Here are some renovations that add value, and some that are not a good investment, according to a few experts.
(This article gives information about how to finance a home reno.)
Renos that make sense
Adding a room or increasing living space is one renovation that adds value, says Manjinder Grewal, a real-estate broker with Homelife Liberty Realty Inc. in Mississauga.
Finished basements with separate entrances are a huge draw for buyers, as they can generate income for the home owner using space they don’t necessarily need, Mr. Grewal says.
“In many homes, the owner can even split the basement, keeping half or a portion for their own use and still have plenty of room for a separate unit.”
Home renovations that can accommodate large or extended family living are also popular in some parts, Mr. Grewal adds.
“Canada’s cultural diversity and aging population is driving a demand for homes that can accommodate parents, in-laws and siblings. Sometimes it’s a permanent arrangement and sometimes it’s a temporary situation where, for a time, young families may live together, pool their financial resources to buy a larger home together, support each other with childcare before eventually splitting as their families grow and their children need more space,” Mr. Grewal says.
“For new immigrants having that family support in the early years when they are getting settled is extremely helpful and many are looking for homes with two master suites or an in-law suite. A home renovation that would include these extras would sell well at market.”
Charlene Kalia, a real-estate agent with Chestnut Park Real Estate in Toronto, says basement renovations now include wine cellars, theatre rooms, and jazzed up laundry rooms, making them a more valuable area of the house.
Garages are another area of the home now getting more attention as a reno project than they used to, Ms. Kalia adds. But kitchens and bathrooms continue to be among the most popular of home renovation projects, she says.
“Updated kitchens and bathrooms absolutely remain the key renovations that help a home sell and increase the value of the home. The goal is to make the home appear turnkey, to give the buyer the feeling they can move right in.”
Those that don’t
Tina Smith, a real-estate agent with Re/Max Hallmark Realty Ltd. in Toronto, says that swimming pools and home-theatre rooms yield only 25 to 50 per cent on your investment, meaning you only get a quarter to a half back on what you spent.

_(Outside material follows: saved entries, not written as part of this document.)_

/-! ### Returns -/

/-- DMA_READ_RETURN (R285, R288): the oldest response to a read of the engine. A descriptor is checked; of a burst, with the last the bytes
wanted are funnelled to the destination. An error ends the descriptor with MEMERR (R293, R707). -/
def execDmaReadReturn (c : Car) (s : State) : Res :=
  match s.takeInbox (dmaUnit c) (fun p => decide (p.tag < 2048) && !isAckTag p.tag && p.op != 3) with
  | none => ok s
  | some (p, s1) =>
    let ch := p.tag / 32
    let h := s1.chan c ch
    if p.tag % 32 == 30 then ok (s1.descReturn c ch p)
    else match h.desc with
    | none => ok s1
    | some d =>
      if h.left == 0 then ok s1
      else
        let got := (h.got.filter (fun g => decide (g.at_ < p.tag % 32))) ++ [⟨p.tag % 32, p.data⟩] ++
          h.got.filter (fun g => decide (p.tag % 32 < g.at_))
        let code := if p.errCode != 0 then p.errCode else h.code
        let s2 := s1.updChan c ch (fun h => { h with left := h.left - 1, got := got, code := code })
        if h.left != 1 then ok s2
        else if code != 0 then ok (s2.chanFail c ch code)
        else
          let sa := circAddr d.scirc d.slog2 d.src h.done
          let bytes := (((got.map (·.data)).flatten).drop (sa % 64)).take h.burst
          let s3 := s2.updChan c ch (fun h => { h with data := bytes, got := [], used := [] })
          ok (s3.chanGo c ch)

/-- DMA_WRITE_ACK (R290): the oldest acknowledgement; with the last of a burst, its bytes are done, or the fault of one of its writes ends the
descriptor. -/
def execDmaWriteAck (c : Car) (s : State) : Res :=
  match s.takeInbox (dmaUnit c) (fun p => decide (p.tag < 2048) && isAckTag p.tag && p.op != 3) with
  | none => ok s
  | some (p, s1) =>
    let ch := p.tag / 32
    let h := s1.chan c ch
    if p.tag % 32 == 29 then ok (s1.statusAck c ch p)
    else if h.left == 0 || !h.writing then ok s1
    else
      let code := if p.errCode != 0 then p.errCode else h.code
      let s2 := s1.updChan c ch (fun h => { h with left := h.left - 1, code := code })
      if h.left != 1 then ok s2
      else if code != 0 then ok (s2.chanFail c ch code)
      else
        ok ((s2.updChan c ch (fun h => { h with done := h.done + h.burst, burst := 0, data := [], writing := false, used := [] })).wrapAdd
          DMA_BYTES_BYTES c ch h.burst)

/-! ### Descriptors begin and end -/

/-- Whether a channel may fetch (R283, R294, R600): it runs, is not stopped, holds no descriptor, one is posted, and its
context is not STOPPED, nor one that a fenced device has stopped (R655). -/
def State.mayFetch (s : State) (c ch : Nat) : Bool :=
  s.flag DMA_CTL_RUN c ch && !s.flag DMA_STATUS_STOPPED c ch && !s.flag DMA_CTL_ABORT c ch && (s.chan c ch).desc.isNone &&
    (s.chan c ch).fetch == 0 && s.fld DMA_HEAD_HEAD c ch != s.fld DMA_TAIL_TAIL c ch && s.flag DMA_CTX_BOUND c ch && (s.ctx (s.chanCtx c ch)).state == 1 && !s.fenced (s.chanCtx c ch) && !s.stoppedAt 4 c

/-- DMA_DESC_FETCH (R283, R285): the channel reads the descriptor at TAIL. A ring that cannot be read stops the channel as under R293, with no
descriptor to write. -/
def execDmaDescFetch (c : Car) (ch : Fin 64) (s : State) : Res :=
  ok (if s.mayFetch c ch then s.chanFetch c ch else s)

/-- The last steps of a descriptor's end, its status written (R290 to R293): TAIL and the vector; a status other than DONE and
BADDESC, and every abort, stops the channel and is an event (R567). -/
def State.endDesc (s : State) (c ch : Nat) (d : Desc) (h : Chan) : State :=
  let ctx := s.chanCtx c ch
  let abort := s.flag DMA_CTL_ABORT c ch
  let status := h.status
  let s2 := (s.setFlds c ch [(DMA_TAIL_TAIL, (s.fld DMA_TAIL_TAIL c ch + 1) % 2 ^ s.fld DMA_RINGSIZE_LOG2 c ch), (DMA_STATUS_LAST, status),
    (DMA_STATUS_ACTIVE, 0)]).updChan c ch (fun _ => {})
  let s3 := if status != 8 || d.irq then s2.raise (some ctx) 0 (s2.fld DMA_CTL_VEC c ch) else s2
  let stops := abort || (status != 8 && status != 6)
  if h.ctxReset then
    (s3.report { cause := 0, ctx := some ctx, unit := dmaUnit c, code := status, kind := 4, evUnit := ch, va := d.va }).chanCleared c ch
  else if stops then
    (s3.setFlds c ch [(DMA_STATUS_STOPPED, 1), (DMA_CTL_ABORT, 0)]).report
      { cause := 0, ctx := some ctx, unit := dmaUnit c, code := status, kind := 4, evUnit := ch, va := d.va }
  else s3

/-- DMA_DESC_END (R290): the descriptor in hand has moved its last byte, or met a fault, or an abort is asked between bursts, and every write is
acknowledged: its status is written; once that write is acknowledged, the descriptor ends. -/
def execDmaDescEnd (c : Car) (ch : Fin 64) (s : State) : Res :=
  let h := s.chan c ch
  match h.desc with
  | none => ok s
  | some d =>
    if h.ending == 3 then ok (s.endDesc c ch d h)
    else if decide (0 < h.burst) || h.ending != 0 then ok s
    else if h.code != 0 || h.done == d.len || s.flag DMA_CTL_ABORT c ch then ok (s.chanStatus c ch d h)
    else ok s

/-! ### Register commands -/

/-- DMA_HEAD is written (R283); a HEAD beyond the ring has an unpredictable result: HEAD takes a free value (log 4). -/
def State.dmaHead (s : State) (c ch v : Nat) : State :=
  if v % 2 ^ 16 < 2 ^ s.fld DMA_RINGSIZE_LOG2 c ch then s.setFld DMA_HEAD_HEAD c ch v
  else let r := s.draw 16; r.2.setFld DMA_HEAD_HEAD c ch r.1

/-- DMA_HEAD_WRITE (R283). -/
def execDmaHeadWrite (c : Car) (ch : Fin 64) (v : BitVec 16) (s : State) : Res :=
  s.regEvent DMA_HEAD_HEAD c ch (.dmaHeadWrite c ch v) fun s => ok (s.dmaHead c ch v.toNat)

/-- DMA_RUN (R294). -/
def execDmaRun (c : Car) (ch : Fin 64) (run : Bool) (s : State) : Res :=
  s.regEvent DMA_CTL_RUN c ch (.dmaRun c ch run) fun s => ok (s.setFlag DMA_CTL_RUN c ch run)

/-- ABORT of a channel (R291): with no descriptor it only stops, and a descriptor on its way from the ring is dropped; with one, the descriptor ends
after the burst in hand. The cycle of R292 is that of DMA_WRITE_ACK for the last burst: an ABORT after it finds the descriptor done (log 112). -/
def State.dmaAbort (s : State) (c ch : Nat) : State :=
  match (s.chan c ch).desc with
  | none => ((s.updChan c ch (fun h => { h with fetch := if 2 ≤ h.fetch then 3 else 0 })).setFlds c ch [(DMA_STATUS_STOPPED, 1), (DMA_CTL_ABORT, 0)]).report
      { cause := 0, ctx := if s.flag DMA_CTX_BOUND c ch then some (s.chanCtx c ch) else none, unit := dmaUnit c, code := s.fld DMA_STATUS_LAST c ch,
        kind := if s.flag DMA_CTX_BOUND c ch then 4 else 0, evUnit := ch }
  | some d => (s.updChan c ch (fun h => { h with aborted := h.aborted || (h.done != d.len && h.ending == 0) })).setFlag DMA_CTL_ABORT c ch true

A central air conditioning installation varies widely, yielding from 25 to 75 per cent, while putting in a skylight represents a poor return on your investment, yielding zero to 25 per cent.
Ms. Smith advises putting money into tried-and-true items, such as hardwood flooring, stainless steel appliances and ceramic sinks with multifunction faucets, which remain popular with consumers.
And on the outside, landscaping can add between 7 and 15 per cent to a home’s value, with patios coming in at 12 per cent on average, says landscape design expert and HGTV host Carson Arthur, citing the results of industry studies in Canada and the United States.
Trees can have a strong impact on a home’s resale value, with an increase of up to 98 per cent, Mr. Arthur observes. A mature tree will often have an appraised value of between $1,000 and $10,000, adding even more value to your home.
If financing a reno is out of the owner’s reach before selling, there are smaller solutions.
“More often than not, painting, decluttering and staging provides the greatest value vis-à-vis dollars invested,” says Arpad Komjathy, a certified financial planner and mortgage broker in Toronto.
“In the current hot real estate market this could increase the value of the property by 5 to 10 per cent by way of attracting more interested buyers. That is the safest bet when planning to sell the property,” Mr. Komjathy says.